• [DIRECTIONS]: For the records below, the count of lines that hold "reasons" is required; give only that number.

• [MATERIALS PROVIDED]:
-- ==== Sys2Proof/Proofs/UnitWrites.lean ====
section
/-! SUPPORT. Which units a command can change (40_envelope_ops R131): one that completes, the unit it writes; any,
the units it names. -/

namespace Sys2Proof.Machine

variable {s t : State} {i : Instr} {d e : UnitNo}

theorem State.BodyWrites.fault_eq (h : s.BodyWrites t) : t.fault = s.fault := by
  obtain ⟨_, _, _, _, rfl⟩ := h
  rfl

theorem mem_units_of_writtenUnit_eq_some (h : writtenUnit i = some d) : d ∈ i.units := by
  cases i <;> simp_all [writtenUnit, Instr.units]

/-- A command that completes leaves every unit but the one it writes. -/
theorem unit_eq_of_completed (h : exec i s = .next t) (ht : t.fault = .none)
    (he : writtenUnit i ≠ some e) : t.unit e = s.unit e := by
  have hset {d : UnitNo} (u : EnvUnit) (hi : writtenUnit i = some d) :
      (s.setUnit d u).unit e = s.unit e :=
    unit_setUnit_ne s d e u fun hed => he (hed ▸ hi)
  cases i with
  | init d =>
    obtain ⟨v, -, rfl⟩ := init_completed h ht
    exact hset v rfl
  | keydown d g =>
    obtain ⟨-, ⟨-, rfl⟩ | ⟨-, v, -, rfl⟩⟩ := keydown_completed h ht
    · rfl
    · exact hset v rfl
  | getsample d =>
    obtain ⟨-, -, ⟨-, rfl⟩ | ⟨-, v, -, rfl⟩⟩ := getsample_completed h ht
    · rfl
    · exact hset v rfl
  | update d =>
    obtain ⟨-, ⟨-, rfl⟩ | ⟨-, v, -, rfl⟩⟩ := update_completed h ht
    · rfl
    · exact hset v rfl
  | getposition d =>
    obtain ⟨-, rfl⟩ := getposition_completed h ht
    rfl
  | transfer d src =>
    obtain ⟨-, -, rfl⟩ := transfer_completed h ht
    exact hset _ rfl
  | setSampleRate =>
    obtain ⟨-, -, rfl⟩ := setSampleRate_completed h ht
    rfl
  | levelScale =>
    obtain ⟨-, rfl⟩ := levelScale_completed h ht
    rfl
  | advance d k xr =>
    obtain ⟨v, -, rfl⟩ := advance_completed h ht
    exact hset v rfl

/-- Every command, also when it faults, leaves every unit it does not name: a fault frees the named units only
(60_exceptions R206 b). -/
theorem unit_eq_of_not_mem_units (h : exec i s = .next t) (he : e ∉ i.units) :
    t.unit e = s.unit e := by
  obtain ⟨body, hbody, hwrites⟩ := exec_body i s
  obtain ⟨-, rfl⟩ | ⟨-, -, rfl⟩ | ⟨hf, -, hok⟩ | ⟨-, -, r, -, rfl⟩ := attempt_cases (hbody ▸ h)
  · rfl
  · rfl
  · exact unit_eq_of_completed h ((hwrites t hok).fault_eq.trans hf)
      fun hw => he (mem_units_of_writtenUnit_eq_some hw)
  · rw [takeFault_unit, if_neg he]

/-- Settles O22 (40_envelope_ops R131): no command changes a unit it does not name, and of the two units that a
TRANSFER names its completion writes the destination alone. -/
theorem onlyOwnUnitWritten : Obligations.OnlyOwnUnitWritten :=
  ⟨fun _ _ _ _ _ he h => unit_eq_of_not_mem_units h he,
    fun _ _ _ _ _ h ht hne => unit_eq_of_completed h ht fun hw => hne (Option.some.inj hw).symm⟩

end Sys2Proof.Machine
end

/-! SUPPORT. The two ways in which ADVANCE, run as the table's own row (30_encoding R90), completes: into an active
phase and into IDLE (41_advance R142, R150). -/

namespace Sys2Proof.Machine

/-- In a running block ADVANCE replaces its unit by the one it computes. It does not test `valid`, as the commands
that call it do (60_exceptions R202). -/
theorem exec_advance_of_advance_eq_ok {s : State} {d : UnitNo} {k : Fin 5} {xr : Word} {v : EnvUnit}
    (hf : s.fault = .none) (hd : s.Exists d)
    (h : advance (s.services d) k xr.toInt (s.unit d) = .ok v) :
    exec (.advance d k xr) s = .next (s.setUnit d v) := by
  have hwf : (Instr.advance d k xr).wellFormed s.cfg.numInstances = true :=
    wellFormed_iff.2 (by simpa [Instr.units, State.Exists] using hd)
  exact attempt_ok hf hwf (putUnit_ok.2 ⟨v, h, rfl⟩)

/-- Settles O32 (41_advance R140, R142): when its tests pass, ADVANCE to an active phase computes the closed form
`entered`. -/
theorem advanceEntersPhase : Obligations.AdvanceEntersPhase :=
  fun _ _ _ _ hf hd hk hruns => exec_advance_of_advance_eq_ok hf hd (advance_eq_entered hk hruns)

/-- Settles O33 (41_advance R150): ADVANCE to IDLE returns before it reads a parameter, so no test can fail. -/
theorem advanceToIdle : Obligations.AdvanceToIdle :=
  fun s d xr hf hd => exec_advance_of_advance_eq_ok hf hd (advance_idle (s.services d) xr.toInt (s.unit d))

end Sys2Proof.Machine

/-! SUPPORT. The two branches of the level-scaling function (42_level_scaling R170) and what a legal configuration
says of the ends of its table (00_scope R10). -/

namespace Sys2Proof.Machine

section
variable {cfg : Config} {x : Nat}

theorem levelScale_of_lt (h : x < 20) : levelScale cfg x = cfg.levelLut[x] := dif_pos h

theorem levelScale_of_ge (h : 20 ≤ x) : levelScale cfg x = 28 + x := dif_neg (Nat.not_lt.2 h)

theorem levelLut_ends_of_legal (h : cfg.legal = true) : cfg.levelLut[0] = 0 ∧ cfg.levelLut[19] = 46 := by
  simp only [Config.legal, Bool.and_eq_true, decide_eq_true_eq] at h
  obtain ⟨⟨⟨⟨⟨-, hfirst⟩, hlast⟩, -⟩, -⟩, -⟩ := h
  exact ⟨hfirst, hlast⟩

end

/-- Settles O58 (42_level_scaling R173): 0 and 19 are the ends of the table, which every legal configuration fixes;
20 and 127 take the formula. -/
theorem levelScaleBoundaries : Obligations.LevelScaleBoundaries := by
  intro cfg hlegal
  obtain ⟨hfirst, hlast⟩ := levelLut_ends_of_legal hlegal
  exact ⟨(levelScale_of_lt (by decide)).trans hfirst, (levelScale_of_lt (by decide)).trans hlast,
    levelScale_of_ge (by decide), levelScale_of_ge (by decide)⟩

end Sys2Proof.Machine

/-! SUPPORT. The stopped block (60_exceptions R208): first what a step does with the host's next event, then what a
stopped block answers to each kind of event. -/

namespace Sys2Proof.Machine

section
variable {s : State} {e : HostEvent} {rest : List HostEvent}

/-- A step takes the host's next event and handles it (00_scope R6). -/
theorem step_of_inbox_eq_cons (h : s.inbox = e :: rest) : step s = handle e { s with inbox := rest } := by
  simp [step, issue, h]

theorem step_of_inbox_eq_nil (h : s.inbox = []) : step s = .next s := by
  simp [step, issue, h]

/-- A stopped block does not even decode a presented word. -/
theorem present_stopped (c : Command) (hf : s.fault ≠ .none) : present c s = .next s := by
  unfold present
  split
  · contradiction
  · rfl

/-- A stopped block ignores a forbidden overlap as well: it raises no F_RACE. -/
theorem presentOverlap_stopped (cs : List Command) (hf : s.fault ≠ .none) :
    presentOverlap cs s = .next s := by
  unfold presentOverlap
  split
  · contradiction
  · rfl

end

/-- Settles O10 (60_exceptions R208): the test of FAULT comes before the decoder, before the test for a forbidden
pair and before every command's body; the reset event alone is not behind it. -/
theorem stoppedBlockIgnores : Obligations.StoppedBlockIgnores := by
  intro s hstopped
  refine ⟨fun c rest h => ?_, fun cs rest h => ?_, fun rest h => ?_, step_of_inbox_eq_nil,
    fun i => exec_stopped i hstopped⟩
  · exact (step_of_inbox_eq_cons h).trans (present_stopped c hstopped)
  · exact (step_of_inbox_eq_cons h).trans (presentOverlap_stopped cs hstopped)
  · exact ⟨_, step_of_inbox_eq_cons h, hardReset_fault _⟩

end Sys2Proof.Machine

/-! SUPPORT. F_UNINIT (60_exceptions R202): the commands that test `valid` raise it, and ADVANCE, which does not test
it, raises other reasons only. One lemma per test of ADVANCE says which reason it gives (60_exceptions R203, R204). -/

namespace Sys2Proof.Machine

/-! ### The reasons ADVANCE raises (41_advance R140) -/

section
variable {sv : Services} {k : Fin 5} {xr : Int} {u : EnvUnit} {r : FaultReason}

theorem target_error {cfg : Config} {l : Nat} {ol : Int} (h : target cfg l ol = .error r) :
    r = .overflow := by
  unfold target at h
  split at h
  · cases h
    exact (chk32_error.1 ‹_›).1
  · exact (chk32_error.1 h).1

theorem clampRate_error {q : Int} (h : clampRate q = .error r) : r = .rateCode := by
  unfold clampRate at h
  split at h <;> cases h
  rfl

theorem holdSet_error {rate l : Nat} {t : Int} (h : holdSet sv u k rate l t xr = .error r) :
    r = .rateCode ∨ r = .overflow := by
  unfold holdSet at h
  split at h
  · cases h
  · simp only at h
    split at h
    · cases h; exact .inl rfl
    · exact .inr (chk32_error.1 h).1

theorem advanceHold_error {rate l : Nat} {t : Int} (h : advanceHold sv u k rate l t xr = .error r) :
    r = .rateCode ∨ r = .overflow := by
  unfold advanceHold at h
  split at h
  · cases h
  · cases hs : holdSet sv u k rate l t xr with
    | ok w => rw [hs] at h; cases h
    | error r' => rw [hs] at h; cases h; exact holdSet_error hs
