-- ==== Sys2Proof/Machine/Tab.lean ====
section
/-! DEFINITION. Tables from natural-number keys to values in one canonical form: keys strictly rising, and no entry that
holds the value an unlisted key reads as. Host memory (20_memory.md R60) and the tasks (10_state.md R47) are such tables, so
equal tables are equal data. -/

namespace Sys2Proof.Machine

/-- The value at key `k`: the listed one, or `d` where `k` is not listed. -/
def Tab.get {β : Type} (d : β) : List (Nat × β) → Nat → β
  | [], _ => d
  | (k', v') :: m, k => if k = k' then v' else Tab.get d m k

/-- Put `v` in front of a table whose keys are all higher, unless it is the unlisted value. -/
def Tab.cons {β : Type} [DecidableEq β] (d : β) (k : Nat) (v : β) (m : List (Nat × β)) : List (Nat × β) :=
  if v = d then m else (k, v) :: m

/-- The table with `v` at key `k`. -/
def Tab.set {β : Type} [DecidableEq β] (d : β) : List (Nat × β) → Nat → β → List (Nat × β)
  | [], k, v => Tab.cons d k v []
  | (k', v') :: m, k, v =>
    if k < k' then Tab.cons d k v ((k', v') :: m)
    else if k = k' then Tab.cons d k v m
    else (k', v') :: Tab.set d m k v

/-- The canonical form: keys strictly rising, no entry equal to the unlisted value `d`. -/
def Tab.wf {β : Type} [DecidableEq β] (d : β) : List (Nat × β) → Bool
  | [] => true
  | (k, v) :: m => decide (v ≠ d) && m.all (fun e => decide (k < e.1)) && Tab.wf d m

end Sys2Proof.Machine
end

• [RESPONSE TO THIS EXERCISE]: 2